_Collected data entries_:
● ● ● ● ●

/-- Registers of region 12, PWR. -/
def rowsPwr1 : List Row := [
  ⟨"PWR_TRX_DATA_LO", 0x1e0400c, 0x40, 16, 0, 1, 0, 2, 0, 0xffffffff, 0, 0, 0, 0, 0, false⟩,
  ⟨"PWR_TRX_DATA_HI", 0x1e04010, 0x40, 16, 0, 1, 1, 2, 0, 0xffffffff, 0, 0, 0, 0, 0, false⟩,
  ⟨"PWR_LD_SHORT_LO", 0x1e03000, 8, 24, 0, 1, 0, 2, 0, 0, 0, 0, 0, 0, 0, true⟩,
  ⟨"PWR_LD_SHORT_HI", 0x1e03004, 8, 24, 0, 1, 1, 2, 0, 0, 0, 0, 0, 0, 0, true⟩,
  ⟨"PWR_LD_OC_LO", 0x1e030c0, 8, 24, 0, 1, 0, 2, 0, 0, 0, 0, 0, 0, 0, true⟩,
  ⟨"PWR_LD_OC_HI", 0x1e030c4, 8, 24, 0, 1, 1, 2, 0, 0, 0, 0, 0, 0, 0, true⟩,
  ⟨"PWR_LD_THERM_LO", 0x1e03180, 8, 24, 0, 1, 0, 2, 0, 0, 0, 0, 0, 0, 0, true⟩,
  ⟨"PWR_LD_THERM_HI", 0x1e03184, 8, 24, 0, 1, 1, 2, 0, 0, 0, 0, 0, 0, 0, true⟩,
  ⟨"PWR_LD_RETRY_LO", 0x1e03240, 8, 24, 0, 1, 0, 2, 0, 0, 0, 0, 0, 0, 0, true⟩,
  ⟨"PWR_LD_RETRY_HI", 0x1e03244, 8, 24, 0, 1, 1, 2, 0, 0, 0, 0, 0, 0, 0, true⟩,
  ⟨"PWR_LD_FAULT_LO", 0x1e03300, 8, 24, 0, 1, 0, 2, 0, 0, 0, 0, 0, 0, 0, true⟩,
  ⟨"PWR_LD_FAULT_HI", 0x1e03304, 8, 24, 0, 1, 1, 2, 0, 0, 0, 0, 0, 0, 0, true⟩,
  ⟨"PWR_LD_LOCK_LO", 0x1e033c0, 8, 24, 0, 1, 0, 2, 0, 0, 0, 0, 0, 0, 0, true⟩,
  ⟨"PWR_LD_LOCK_HI", 0x1e033c4, 8, 24, 0, 1, 1, 2, 0, 0, 0, 0, 0, 0, 0, true⟩,
  ⟨"PWR_LD_OPEN_LO", 0x1e03480, 8, 24, 0, 1, 0, 2, 0, 0, 0, 0, 0, 0, 0, true⟩,
  ⟨"PWR_LD_OPEN_HI", 0x1e03484, 8, 24, 0, 1, 1, 2, 0, 0, 0, 0, 0, 0, 0, true⟩,
  ⟨"PWR_LD_BUD_REFUSE_LO", 0x1e03540, 8, 24, 0, 1, 0, 2, 0, 0, 0, 0, 0, 0, 0, true⟩,
  ⟨"PWR_LD_BUD_REFUSE_HI", 0x1e03544, 8, 24, 0, 1, 1, 2, 0, 0, 0, 0, 0, 0, 0, true⟩,
  ⟨"PWR_LD_SO_REFUSE_LO", 0x1e03600, 8, 24, 0, 1, 0, 2, 0, 0, 0, 0, 0, 0, 0, true⟩,
  ⟨"PWR_LD_SO_REFUSE_HI", 0x1e03604, 8, 24, 0, 1, 1, 2, 0, 0, 0, 0, 0, 0, 0, true⟩,
  ⟨"PWR_LD_EDGE_MISS_LO", 0x1e036c0, 8, 24, 0, 1, 0, 2, 0, 0, 0, 0, 0, 0, 0, true⟩,
  ⟨"PWR_LD_EDGE_MISS_HI", 0x1e036c4, 8, 24, 0, 1, 1, 2, 0, 0, 0, 0, 0, 0, 0, true⟩,
  ⟨"PWR_LD_HOLD_OFF_LO", 0x1e03780, 8, 24, 0, 1, 0, 2, 0, 0, 0, 0, 0, 0, 0, true⟩,
  ⟨"PWR_LD_HOLD_OFF_HI", 0x1e03784, 8, 24, 0, 1, 1, 2, 0, 0, 0, 0, 0, 0, 0, true⟩,
  ⟨"PWR_LD_UV_LO", 0x1e03840, 0, 1, 0, 1, 0, 2, 0, 0, 0, 0, 0, 0, 0, true⟩,
  ⟨"PWR_LD_UV_HI", 0x1e03844, 0, 1, 0, 1, 1, 2, 0, 0, 0, 0, 0, 0, 0, true⟩,
  ⟨"PWR_SLEEP_LO", 0x1e05000, 0, 1, 0, 1, 0, 2, 0, 0, 0, 0, 0, 0, 0, true⟩,
  ⟨"PWR_SLEEP_HI", 0x1e05004, 0, 1, 0, 1, 1, 2, 0, 0, 0, 0, 0, 0, 0, true⟩,
  ⟨"PWR_SLP_ABORT_LO", 0x1e05008, 0, 1, 0, 1, 0, 2, 0, 0, 0, 0, 0, 0, 0, true⟩,
  ⟨"PWR_SLP_ABORT_HI", 0x1e0500c, 0, 1, 0, 1, 1, 2, 0, 0, 0, 0, 0, 0, 0, true⟩,
  ⟨"PWR_MOD_FS_LO", 0x1e05010, 0, 1, 0, 1, 0, 2, 0, 0, 0, 0, 0, 0, 0, true⟩,
  ⟨"PWR_MOD_FS_HI", 0x1e05014, 0, 1, 0, 1, 1, 2, 0, 0, 0, 0, 0, 0, 0, true⟩,
  ⟨"PWR_TRX_WAKE_LO", 0x1e05080, 8, 16, 0, 1, 0, 2, 0, 0, 0, 0, 0, 0, 0, true⟩,
  ⟨"PWR_TRX_WAKE_HI", 0x1e05084, 8, 16, 0, 1, 1, 2, 0, 0, 0, 0, 0, 0, 0, true⟩,
  ⟨"PWR_TRX_FS_LO", 0x1e05100, 8, 16, 0, 1, 0, 2, 0, 0, 0, 0, 0, 0, 0, true⟩,
  ⟨"PWR_TRX_FS_HI", 0x1e05104, 8, 16, 0, 1, 1, 2, 0, 0, 0, 0, 0, 0, 0, true⟩]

● ● ● ● ●

_Task instructions_: Output each entry exactly. Leave none out.

_Your solution_:
/-- Registers of region 12, PWR. -/
def rowsPwr1 : List Row := [
  ⟨"PWR_TRX_DATA_LO", 0x1e0400c, 0x40, 16, 0, 1, 0, 2, 0, 0xffffffff, 0, 0, 0, 0, 0, false⟩,
  ⟨"PWR_TRX_DATA_HI", 0x1e04010, 0x40, 16, 0, 1, 1, 2, 0, 0xffffffff, 0, 0, 0, 0, 0, false⟩,
  ⟨"PWR_LD_SHORT_LO", 0x1e03000, 8, 24, 0, 1, 0, 2, 0, 0, 0, 0, 0, 0, 0, true⟩,
  ⟨"PWR_LD_SHORT_HI", 0x1e03004, 8, 24, 0, 1, 1, 2, 0, 0, 0, 0, 0, 0, 0, true⟩,
  ⟨"PWR_LD_OC_LO", 0x1e030c0, 8, 24, 0, 1, 0, 2, 0, 0, 0, 0, 0, 0, 0, true⟩,
  ⟨"PWR_LD_OC_HI", 0x1e030c4, 8, 24, 0, 1, 1, 2, 0, 0, 0, 0, 0, 0, 0, true⟩,
  ⟨"PWR_LD_THERM_LO", 0x1e03180, 8, 24, 0, 1, 0, 2, 0, 0, 0, 0, 0, 0, 0, true⟩,
  ⟨"PWR_LD_THERM_HI", 0x1e03184, 8, 24, 0, 1, 1, 2, 0, 0, 0, 0, 0, 0, 0, true⟩,
  ⟨"PWR_LD_RETRY_LO", 0x1e03240, 8, 24, 0, 1, 0, 2, 0, 0, 0, 0, 0, 0, 0, true⟩,
  ⟨"PWR_LD_RETRY_HI", 0x1e03244, 8, 24, 0, 1, 1, 2, 0, 0, 0, 0, 0, 0, 0, true⟩,
  ⟨"PWR_LD_FAULT_LO", 0x1e03300, 8, 24, 0, 1, 0, 2, 0, 0, 0, 0, 0, 0, 0, true⟩,
  ⟨"PWR_LD_FAULT_HI", 0x1e03304, 8, 24, 0, 1, 1, 2, 0, 0, 0, 0, 0, 0, 0, true⟩,
  ⟨"PWR_LD_LOCK_LO", 0x1e033c0, 8, 24, 0, 1, 0, 2, 0, 0, 0, 0, 0, 0, 0, true⟩,
  ⟨"PWR_LD_LOCK_HI", 0x1e033c4, 8, 24, 0, 1, 1, 2, 0, 0, 0, 0, 0, 0, 0, true⟩,
  ⟨"PWR_LD_OPEN_LO", 0x1e03480, 8, 24, 0, 1, 0, 2, 0, 0, 0, 0, 0, 0, 0, true⟩,
  ⟨"PWR_LD_OPEN_HI", 0x1e03484, 8, 24, 0, 1, 1, 2, 0, 0, 0, 0, 0, 0, 0, true⟩,
  ⟨"PWR_LD_BUD_REFUSE_LO", 0x1e03540, 8, 24, 0, 1, 0, 2, 0, 0, 0, 0, 0, 0, 0, true⟩,
  ⟨"PWR_LD_BUD_REFUSE_HI", 0x1e03544, 8, 24, 0, 1, 1, 2, 0, 0, 0, 0, 0, 0, 0, true⟩,
  ⟨"PWR_LD_SO_REFUSE_LO", 0x1e03600, 8, 24, 0, 1, 0, 2, 0, 0, 0, 0, 0, 0, 0, true⟩,
  ⟨"PWR_LD_SO_REFUSE_HI", 0x1e03604, 8, 24, 0, 1, 1, 2, 0, 0, 0, 0, 0, 0, 0, true⟩,
  ⟨"PWR_LD_EDGE_MISS_LO", 0x1e036c0, 8, 24, 0, 1, 0, 2, 0, 0, 0, 0, 0, 0, 0, true⟩,
  ⟨"PWR_LD_EDGE_MISS_HI", 0x1e036c4, 8, 24, 0, 1, 1, 2, 0, 0, 0, 0, 0, 0, 0, true⟩,
  ⟨"PWR_LD_HOLD_OFF_LO", 0x1e03780, 8, 24, 0, 1, 0, 2, 0, 0, 0, 0, 0, 0, 0, true⟩,
  ⟨"PWR_LD_HOLD_OFF_HI", 0x1e03784, 8, 24, 0, 1, 1, 2, 0, 0, 0, 0, 0, 0, 0, true⟩,
  ⟨"PWR_LD_UV_LO", 0x1e03840, 0, 1, 0, 1, 0, 2, 0, 0, 0, 0, 0, 0, 0, true⟩,
  ⟨"PWR_LD_UV_HI", 0x1e03844, 0, 1, 0, 1, 1, 2, 0, 0, 0, 0, 0, 0, 0, true⟩,
  ⟨"PWR_SLEEP_LO", 0x1e05000, 0, 1, 0, 1, 0, 2, 0, 0, 0, 0, 0, 0, 0, true⟩,
  ⟨"PWR_SLEEP_HI", 0x1e05004, 0, 1, 0, 1, 1, 2, 0, 0, 0, 0, 0, 0, 0, true⟩,
  ⟨"PWR_SLP_ABORT_LO", 0x1e05008, 0, 1, 0, 1, 0, 2, 0, 0, 0, 0, 0, 0, 0, true⟩,
  ⟨"PWR_SLP_ABORT_HI", 0x1e0500c, 0, 1, 0, 1, 1, 2, 0, 0, 0, 0, 0, 0, 0, true⟩,
  ⟨"PWR_MOD_FS_LO", 0x1e05010, 0, 1, 0, 1, 0, 2, 0, 0, 0, 0, 0, 0, 0, true⟩,
  ⟨"PWR_MOD_FS_HI", 0x1e05014, 0, 1, 0, 1, 1, 2, 0, 0, 0, 0, 0, 0, 0, true⟩,
  ⟨"PWR_TRX_WAKE_LO", 0x1e05080, 8, 16, 0, 1, 0, 2, 0, 0, 0, 0, 0, 0, 0, true⟩,
  ⟨"PWR_TRX_WAKE_HI", 0x1e05084, 8, 16, 0, 1, 1, 2, 0, 0, 0, 0, 0, 0, 0, true⟩,
  ⟨"PWR_TRX_FS_LO", 0x1e05100, 8, 16, 0, 1, 0, 2, 0, 0, 0, 0, 0, 0, 0, true⟩,
  ⟨"PWR_TRX_FS_HI", 0x1e05104, 8, 16, 0, 1, 1, 2, 0, 0, 0, 0, 0, 0, 0, true⟩]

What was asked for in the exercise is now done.